Dataset entries

::::

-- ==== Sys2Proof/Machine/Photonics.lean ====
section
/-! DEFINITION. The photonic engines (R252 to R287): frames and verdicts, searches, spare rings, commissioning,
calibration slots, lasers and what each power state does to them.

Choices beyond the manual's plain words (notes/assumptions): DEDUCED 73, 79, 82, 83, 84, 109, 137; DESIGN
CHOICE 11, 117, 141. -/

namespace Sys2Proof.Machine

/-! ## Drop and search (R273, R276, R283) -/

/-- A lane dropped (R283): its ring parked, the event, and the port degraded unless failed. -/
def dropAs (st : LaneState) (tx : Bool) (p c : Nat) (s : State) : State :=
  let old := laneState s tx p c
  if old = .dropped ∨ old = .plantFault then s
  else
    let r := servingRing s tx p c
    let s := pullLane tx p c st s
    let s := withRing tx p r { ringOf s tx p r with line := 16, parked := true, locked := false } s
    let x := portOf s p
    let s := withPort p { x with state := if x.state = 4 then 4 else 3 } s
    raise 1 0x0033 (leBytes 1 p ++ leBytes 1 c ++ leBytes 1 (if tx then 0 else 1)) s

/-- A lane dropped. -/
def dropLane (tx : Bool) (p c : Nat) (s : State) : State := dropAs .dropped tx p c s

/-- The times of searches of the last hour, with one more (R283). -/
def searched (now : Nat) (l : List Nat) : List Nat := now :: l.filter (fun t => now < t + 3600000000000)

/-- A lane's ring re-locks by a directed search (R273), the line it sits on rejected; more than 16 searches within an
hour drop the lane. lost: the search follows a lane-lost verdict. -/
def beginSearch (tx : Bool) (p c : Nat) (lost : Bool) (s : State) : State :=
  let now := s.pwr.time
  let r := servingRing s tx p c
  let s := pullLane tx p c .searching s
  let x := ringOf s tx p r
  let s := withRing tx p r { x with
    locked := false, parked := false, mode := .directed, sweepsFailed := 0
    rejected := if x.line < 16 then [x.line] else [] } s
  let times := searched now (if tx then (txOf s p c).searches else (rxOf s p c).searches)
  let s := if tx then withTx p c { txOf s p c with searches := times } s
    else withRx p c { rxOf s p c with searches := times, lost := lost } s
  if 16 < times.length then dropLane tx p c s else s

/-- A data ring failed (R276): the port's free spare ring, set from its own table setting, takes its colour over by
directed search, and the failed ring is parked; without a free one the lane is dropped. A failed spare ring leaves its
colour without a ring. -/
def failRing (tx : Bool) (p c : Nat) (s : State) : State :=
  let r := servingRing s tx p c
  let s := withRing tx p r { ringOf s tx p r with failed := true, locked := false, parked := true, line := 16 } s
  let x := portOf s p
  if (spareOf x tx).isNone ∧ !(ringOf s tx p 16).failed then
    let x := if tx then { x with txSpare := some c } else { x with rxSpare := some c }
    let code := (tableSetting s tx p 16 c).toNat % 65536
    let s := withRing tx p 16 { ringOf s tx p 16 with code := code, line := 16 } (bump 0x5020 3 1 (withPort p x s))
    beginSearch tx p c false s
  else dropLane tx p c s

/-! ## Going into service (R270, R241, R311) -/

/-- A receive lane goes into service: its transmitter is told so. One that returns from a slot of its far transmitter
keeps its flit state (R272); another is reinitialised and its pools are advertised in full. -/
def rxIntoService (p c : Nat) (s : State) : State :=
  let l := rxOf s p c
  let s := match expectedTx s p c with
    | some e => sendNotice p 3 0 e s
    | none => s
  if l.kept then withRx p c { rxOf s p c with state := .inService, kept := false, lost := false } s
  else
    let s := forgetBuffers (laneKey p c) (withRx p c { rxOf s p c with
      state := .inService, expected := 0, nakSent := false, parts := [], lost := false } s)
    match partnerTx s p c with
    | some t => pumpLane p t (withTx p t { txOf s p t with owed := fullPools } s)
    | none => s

::::

#### Task to carry out:
Each line above that includes "rxOf" should be shown.

#### Solution to this problem:
  let times := searched now (if tx then (txOf s p c).searches else (rxOf s p c).searches)
    else withRx p c { rxOf s p c with searches := times, lost := lost } s
  let l := rxOf s p c
  if l.kept then withRx p c { rxOf s p c with state := .inService, kept := false, lost := false } s
    let s := forgetBuffers (laneKey p c) (withRx p c { rxOf s p c with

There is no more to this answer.